### Try it
Below are some records; output exactly the lines from the line with "simp [wfAbove, and_assoc]" to the line with "hv, wfAbove_cons, wfAbove_cons]", both ends kept, and nothing more.

### Saved entries
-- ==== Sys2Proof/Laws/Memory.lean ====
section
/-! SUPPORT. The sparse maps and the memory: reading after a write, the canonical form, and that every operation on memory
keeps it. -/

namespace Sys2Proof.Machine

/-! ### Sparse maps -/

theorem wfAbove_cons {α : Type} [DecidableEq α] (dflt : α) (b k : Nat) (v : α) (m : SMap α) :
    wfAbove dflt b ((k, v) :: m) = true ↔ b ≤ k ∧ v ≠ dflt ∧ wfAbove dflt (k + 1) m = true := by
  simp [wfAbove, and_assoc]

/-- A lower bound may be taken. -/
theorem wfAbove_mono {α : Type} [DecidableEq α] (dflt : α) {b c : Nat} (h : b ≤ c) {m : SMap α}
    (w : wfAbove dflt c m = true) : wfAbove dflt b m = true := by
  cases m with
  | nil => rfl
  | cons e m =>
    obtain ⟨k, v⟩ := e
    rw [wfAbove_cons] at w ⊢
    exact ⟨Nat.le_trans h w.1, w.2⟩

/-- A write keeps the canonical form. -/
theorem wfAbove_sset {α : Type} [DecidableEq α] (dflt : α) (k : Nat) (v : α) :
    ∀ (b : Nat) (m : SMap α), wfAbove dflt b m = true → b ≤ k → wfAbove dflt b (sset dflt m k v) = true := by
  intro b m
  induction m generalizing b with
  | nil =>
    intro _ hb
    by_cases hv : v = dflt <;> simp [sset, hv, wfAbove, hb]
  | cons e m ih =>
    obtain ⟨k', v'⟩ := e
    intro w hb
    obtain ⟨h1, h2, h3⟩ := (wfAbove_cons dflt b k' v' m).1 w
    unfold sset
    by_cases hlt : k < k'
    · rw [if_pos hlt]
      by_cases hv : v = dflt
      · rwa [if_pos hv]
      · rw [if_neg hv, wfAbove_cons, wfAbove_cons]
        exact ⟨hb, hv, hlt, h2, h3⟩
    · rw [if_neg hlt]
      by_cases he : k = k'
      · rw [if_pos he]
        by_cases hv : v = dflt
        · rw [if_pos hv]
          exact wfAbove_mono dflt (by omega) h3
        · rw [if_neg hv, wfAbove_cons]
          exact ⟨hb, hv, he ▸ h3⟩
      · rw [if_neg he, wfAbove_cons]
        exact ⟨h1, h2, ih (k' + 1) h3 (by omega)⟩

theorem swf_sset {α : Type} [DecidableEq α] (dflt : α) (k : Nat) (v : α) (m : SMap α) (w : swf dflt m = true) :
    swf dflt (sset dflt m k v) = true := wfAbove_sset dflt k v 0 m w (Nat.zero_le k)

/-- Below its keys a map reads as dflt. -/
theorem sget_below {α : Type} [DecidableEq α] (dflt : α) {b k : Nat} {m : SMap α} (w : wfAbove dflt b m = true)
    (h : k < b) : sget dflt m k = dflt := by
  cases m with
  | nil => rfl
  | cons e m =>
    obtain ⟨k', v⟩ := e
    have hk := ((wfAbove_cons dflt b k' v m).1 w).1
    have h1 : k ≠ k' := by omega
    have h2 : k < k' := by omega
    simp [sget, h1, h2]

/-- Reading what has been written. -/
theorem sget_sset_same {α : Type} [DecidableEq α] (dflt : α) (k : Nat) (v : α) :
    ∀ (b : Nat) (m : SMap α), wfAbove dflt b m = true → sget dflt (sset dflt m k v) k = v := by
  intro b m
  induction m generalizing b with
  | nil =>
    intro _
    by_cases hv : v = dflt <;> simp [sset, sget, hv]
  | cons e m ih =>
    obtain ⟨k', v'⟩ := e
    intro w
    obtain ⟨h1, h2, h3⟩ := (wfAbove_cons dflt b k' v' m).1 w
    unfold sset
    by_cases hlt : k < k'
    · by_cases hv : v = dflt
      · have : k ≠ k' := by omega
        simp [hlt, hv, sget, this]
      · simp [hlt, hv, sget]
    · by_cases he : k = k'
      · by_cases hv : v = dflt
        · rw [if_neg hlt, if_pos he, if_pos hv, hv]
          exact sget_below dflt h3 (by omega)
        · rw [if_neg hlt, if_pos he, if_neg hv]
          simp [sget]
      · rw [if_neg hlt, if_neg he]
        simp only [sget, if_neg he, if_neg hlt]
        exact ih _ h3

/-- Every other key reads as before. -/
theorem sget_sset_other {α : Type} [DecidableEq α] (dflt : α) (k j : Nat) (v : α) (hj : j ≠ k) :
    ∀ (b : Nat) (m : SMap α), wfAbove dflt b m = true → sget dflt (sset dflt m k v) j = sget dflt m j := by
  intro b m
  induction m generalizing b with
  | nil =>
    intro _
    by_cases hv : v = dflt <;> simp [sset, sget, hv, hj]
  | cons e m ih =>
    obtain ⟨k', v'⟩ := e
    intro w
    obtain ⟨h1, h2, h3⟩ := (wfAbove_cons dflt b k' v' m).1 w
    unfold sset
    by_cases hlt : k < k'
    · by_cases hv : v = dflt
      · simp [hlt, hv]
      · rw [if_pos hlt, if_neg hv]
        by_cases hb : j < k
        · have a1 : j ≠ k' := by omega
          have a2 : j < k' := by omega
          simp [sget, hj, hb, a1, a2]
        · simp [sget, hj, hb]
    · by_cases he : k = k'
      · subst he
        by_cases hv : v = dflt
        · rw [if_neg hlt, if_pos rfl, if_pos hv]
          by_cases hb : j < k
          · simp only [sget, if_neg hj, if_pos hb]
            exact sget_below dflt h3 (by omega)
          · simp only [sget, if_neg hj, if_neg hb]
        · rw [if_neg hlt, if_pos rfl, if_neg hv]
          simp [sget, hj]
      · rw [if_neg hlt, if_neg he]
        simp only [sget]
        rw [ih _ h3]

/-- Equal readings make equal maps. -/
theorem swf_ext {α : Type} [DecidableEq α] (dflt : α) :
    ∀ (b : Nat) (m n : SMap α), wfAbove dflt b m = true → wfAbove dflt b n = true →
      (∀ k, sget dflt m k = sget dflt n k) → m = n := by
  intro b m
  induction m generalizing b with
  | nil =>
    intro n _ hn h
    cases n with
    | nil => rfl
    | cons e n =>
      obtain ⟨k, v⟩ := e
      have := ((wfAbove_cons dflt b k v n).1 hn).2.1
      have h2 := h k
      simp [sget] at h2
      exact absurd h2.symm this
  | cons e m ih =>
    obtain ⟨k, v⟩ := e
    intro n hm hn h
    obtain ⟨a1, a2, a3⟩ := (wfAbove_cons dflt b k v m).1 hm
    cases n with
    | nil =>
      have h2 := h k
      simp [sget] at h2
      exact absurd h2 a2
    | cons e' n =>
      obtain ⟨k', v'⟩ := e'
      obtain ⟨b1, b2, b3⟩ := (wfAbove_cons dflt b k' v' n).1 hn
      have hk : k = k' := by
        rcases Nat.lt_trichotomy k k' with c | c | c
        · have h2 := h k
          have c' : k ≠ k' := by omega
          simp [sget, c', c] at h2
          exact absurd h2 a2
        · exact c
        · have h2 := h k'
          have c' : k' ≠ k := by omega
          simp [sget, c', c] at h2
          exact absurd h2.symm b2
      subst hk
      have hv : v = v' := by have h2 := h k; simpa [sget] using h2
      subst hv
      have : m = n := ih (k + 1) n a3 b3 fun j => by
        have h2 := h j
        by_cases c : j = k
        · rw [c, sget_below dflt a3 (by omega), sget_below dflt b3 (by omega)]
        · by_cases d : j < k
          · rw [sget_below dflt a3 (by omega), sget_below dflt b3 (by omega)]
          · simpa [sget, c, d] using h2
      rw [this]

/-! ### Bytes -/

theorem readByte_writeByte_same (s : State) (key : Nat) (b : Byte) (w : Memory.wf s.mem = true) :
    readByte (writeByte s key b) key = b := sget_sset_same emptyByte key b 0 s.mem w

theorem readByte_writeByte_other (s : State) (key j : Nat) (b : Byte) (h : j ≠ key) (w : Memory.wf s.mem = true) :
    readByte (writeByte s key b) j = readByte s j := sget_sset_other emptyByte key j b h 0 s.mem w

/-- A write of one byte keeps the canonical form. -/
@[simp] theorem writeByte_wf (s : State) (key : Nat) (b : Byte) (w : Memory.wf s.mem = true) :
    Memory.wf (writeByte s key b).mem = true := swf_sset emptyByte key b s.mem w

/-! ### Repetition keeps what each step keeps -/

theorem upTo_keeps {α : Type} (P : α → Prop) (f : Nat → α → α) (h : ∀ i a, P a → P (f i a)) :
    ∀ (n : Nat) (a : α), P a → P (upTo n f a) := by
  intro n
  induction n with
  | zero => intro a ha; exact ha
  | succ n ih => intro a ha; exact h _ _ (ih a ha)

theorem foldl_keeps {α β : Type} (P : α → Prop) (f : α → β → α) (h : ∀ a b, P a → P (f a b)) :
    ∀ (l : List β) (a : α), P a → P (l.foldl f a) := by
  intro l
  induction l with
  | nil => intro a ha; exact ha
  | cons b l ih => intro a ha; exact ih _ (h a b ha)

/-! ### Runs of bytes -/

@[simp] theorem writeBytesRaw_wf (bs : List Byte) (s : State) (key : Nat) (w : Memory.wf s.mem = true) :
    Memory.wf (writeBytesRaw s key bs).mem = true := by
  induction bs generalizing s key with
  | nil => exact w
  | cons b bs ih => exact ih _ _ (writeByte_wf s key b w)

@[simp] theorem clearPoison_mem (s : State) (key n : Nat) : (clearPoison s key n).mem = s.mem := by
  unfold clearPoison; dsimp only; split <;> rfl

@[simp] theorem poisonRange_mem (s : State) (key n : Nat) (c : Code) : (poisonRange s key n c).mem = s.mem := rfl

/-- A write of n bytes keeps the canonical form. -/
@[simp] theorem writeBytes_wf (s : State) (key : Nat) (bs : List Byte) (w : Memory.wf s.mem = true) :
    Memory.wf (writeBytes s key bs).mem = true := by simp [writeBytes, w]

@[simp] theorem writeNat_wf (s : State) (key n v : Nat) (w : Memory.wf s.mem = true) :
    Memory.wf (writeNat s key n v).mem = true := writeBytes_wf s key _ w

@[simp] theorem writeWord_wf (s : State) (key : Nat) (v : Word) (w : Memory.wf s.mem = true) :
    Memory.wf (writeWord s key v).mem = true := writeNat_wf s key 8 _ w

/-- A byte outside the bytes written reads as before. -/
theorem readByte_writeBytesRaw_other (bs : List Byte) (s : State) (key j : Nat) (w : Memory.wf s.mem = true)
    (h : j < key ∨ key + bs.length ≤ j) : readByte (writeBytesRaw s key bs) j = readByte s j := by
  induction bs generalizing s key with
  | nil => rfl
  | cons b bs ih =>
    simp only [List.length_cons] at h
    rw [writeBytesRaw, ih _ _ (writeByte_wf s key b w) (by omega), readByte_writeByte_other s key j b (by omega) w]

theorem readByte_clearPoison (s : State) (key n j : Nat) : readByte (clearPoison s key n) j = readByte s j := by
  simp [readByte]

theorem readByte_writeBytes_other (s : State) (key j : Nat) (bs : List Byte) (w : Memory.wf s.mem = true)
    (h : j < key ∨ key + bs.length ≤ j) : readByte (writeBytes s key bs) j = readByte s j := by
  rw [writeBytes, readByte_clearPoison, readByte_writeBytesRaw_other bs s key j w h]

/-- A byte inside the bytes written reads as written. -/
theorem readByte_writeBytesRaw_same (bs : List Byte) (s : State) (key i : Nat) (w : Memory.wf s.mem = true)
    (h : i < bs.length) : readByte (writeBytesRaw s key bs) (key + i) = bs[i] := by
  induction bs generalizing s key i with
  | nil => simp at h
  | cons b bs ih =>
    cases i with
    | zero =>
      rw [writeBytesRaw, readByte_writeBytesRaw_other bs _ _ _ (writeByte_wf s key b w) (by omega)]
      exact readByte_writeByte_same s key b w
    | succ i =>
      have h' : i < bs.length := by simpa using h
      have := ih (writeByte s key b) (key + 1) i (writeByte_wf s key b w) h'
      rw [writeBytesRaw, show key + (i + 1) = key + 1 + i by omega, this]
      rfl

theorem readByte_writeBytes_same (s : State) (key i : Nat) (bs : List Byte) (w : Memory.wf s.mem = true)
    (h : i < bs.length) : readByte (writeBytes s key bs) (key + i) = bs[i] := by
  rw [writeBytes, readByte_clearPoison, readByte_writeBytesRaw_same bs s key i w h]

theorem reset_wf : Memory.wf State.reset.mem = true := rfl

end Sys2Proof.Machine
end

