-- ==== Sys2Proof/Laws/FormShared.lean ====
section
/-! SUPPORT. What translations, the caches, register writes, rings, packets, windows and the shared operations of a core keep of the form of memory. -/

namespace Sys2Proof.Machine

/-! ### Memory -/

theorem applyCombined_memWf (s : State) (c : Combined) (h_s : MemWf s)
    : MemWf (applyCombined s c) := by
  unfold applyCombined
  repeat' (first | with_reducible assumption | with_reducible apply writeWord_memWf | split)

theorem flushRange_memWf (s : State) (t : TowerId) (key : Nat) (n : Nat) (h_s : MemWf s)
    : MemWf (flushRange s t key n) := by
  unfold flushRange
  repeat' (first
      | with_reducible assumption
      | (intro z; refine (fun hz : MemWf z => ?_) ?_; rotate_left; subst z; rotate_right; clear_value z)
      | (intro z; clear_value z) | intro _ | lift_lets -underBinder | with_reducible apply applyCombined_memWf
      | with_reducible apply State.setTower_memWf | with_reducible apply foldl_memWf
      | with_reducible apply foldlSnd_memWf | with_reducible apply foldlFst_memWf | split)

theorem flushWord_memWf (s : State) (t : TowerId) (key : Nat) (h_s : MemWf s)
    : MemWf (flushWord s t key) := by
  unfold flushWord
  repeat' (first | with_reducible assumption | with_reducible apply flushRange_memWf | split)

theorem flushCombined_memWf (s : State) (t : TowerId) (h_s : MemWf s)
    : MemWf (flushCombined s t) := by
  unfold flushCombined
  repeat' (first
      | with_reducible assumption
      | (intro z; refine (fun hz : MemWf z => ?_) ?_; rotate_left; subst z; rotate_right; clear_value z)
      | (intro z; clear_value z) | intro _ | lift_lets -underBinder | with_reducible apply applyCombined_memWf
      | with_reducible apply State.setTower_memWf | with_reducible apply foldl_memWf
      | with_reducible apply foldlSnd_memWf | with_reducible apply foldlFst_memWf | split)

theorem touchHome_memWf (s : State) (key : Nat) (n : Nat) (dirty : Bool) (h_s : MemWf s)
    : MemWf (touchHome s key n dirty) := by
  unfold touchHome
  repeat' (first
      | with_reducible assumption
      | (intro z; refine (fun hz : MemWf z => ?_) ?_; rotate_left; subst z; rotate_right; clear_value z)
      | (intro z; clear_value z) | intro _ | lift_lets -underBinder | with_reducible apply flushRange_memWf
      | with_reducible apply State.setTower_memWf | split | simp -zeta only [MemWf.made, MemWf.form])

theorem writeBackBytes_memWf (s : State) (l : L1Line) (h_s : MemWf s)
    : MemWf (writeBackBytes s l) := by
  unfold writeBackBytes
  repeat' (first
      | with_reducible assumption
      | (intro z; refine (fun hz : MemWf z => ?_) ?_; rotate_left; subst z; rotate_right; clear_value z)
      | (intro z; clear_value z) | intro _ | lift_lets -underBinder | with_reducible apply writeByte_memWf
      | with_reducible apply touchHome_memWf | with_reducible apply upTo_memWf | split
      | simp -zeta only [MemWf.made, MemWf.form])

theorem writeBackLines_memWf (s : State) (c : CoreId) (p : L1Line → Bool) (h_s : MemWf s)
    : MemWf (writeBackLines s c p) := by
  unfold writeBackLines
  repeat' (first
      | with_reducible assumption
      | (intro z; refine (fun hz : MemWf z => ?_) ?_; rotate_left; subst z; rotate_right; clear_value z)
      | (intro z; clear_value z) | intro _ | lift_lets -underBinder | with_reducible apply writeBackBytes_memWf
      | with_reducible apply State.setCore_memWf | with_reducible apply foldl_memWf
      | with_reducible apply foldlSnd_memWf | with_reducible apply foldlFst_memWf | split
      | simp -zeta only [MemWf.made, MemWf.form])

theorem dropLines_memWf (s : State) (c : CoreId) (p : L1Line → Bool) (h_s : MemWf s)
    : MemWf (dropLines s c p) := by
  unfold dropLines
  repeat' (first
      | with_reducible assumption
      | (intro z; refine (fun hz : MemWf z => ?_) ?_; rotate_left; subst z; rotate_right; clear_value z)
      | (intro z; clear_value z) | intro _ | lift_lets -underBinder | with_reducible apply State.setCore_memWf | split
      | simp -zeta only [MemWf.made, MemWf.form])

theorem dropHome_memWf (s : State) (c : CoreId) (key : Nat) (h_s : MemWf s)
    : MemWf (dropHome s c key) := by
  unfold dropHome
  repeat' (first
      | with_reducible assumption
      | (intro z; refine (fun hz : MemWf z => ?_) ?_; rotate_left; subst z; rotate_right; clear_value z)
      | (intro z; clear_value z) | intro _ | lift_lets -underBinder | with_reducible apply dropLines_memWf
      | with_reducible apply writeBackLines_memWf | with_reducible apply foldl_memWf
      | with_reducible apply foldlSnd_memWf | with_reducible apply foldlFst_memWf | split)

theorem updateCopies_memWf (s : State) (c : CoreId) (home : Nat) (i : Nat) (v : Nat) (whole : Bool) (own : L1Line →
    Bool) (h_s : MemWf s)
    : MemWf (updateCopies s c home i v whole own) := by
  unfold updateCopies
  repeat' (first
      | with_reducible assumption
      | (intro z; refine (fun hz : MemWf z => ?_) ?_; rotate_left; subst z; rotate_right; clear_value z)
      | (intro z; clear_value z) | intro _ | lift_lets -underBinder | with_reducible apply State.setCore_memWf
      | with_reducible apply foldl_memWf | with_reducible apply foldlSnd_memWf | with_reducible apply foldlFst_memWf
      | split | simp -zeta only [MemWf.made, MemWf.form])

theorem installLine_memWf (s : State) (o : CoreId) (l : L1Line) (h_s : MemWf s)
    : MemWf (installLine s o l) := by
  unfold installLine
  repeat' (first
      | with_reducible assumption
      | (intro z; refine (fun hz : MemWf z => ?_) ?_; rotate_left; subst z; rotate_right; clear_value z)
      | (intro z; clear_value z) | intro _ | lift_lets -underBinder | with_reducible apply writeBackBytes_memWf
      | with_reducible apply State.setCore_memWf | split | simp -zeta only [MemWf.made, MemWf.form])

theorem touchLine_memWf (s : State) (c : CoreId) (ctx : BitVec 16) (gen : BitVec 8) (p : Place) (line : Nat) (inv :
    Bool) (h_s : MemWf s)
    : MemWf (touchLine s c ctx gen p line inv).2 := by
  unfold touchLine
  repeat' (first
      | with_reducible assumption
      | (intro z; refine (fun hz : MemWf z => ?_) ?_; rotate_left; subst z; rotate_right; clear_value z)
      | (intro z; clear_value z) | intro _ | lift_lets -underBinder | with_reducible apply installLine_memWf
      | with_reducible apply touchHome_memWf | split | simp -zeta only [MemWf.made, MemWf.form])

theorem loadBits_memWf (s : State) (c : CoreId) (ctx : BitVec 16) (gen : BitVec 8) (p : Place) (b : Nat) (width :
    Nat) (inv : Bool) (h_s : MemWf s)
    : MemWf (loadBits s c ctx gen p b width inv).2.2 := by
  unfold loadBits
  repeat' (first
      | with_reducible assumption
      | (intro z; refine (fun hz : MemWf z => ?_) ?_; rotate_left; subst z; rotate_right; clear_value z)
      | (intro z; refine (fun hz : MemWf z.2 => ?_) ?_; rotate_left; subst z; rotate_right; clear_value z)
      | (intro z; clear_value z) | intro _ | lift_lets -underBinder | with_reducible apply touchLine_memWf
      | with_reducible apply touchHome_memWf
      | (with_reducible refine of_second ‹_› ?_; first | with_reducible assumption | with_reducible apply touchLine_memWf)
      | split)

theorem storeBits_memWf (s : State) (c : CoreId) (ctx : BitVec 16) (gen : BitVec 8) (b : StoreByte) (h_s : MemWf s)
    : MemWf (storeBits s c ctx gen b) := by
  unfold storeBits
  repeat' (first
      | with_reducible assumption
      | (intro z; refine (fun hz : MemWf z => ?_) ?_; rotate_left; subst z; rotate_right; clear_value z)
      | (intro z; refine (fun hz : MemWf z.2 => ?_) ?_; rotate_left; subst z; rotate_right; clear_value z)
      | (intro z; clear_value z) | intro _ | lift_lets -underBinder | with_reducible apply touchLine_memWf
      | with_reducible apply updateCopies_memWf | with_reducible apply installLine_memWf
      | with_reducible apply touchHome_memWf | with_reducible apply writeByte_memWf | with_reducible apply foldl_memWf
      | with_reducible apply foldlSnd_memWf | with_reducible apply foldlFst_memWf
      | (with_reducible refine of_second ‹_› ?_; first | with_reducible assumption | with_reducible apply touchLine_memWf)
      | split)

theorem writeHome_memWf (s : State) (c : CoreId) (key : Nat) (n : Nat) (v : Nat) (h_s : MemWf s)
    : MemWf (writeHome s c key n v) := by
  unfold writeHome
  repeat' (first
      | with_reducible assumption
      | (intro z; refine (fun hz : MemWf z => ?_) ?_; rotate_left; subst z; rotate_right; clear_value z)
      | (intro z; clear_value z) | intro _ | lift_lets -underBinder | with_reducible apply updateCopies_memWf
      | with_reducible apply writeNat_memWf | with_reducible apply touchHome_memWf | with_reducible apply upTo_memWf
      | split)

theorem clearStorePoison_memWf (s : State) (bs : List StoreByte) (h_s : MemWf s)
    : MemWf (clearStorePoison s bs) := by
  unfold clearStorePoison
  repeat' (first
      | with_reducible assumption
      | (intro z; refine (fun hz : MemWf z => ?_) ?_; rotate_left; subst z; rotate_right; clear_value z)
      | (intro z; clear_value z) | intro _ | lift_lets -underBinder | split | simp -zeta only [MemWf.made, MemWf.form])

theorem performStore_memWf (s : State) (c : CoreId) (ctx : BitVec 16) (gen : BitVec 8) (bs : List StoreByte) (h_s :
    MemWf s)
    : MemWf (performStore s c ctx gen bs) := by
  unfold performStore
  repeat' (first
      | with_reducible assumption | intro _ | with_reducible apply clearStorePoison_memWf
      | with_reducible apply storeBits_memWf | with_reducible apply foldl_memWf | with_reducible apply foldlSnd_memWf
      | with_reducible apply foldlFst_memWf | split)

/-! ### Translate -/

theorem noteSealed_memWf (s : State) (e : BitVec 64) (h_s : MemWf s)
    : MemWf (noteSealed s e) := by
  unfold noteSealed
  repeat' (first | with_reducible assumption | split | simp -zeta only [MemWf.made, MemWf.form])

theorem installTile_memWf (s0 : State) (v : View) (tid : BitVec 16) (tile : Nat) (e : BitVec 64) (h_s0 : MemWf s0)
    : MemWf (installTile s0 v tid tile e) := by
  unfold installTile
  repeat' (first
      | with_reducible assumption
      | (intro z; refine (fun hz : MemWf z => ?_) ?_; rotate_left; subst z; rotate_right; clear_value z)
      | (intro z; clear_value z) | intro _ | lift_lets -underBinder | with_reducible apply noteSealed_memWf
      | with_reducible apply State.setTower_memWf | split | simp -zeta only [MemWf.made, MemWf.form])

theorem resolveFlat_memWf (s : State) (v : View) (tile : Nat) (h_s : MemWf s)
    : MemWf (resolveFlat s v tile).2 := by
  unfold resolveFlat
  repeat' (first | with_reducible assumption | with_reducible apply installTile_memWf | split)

### Solution to the problem
  simp [wfAbove, and_assoc]

/-- A lower bound may be taken. -/
theorem wfAbove_mono {α : Type} [DecidableEq α] (dflt : α) {b c : Nat} (h : b ≤ c) {m : SMap α}
    (w : wfAbove dflt c m = true) : wfAbove dflt b m = true := by
  cases m with
  | nil => rfl
  | cons e m =>
    obtain ⟨k, v⟩ := e
    rw [wfAbove_cons] at w ⊢
    exact ⟨Nat.le_trans h w.1, w.2⟩

/-- A write keeps the canonical form. -/
theorem wfAbove_sset {α : Type} [DecidableEq α] (dflt : α) (k : Nat) (v : α) :
    ∀ (b : Nat) (m : SMap α), wfAbove dflt b m = true → b ≤ k → wfAbove dflt b (sset dflt m k v) = true := by
  intro b m
  induction m generalizing b with
  | nil =>
    intro _ hb
    by_cases hv : v = dflt <;> simp [sset, hv, wfAbove, hb]
  | cons e m ih =>
    obtain ⟨k', v'⟩ := e
    intro w hb
    obtain ⟨h1, h2, h3⟩ := (wfAbove_cons dflt b k' v' m).1 w
    unfold sset
    by_cases hlt : k < k'
    · rw [if_pos hlt]
      by_cases hv : v = dflt
      · rwa [if_pos hv]
      · rw [if_neg hv, wfAbove_cons, wfAbove_cons]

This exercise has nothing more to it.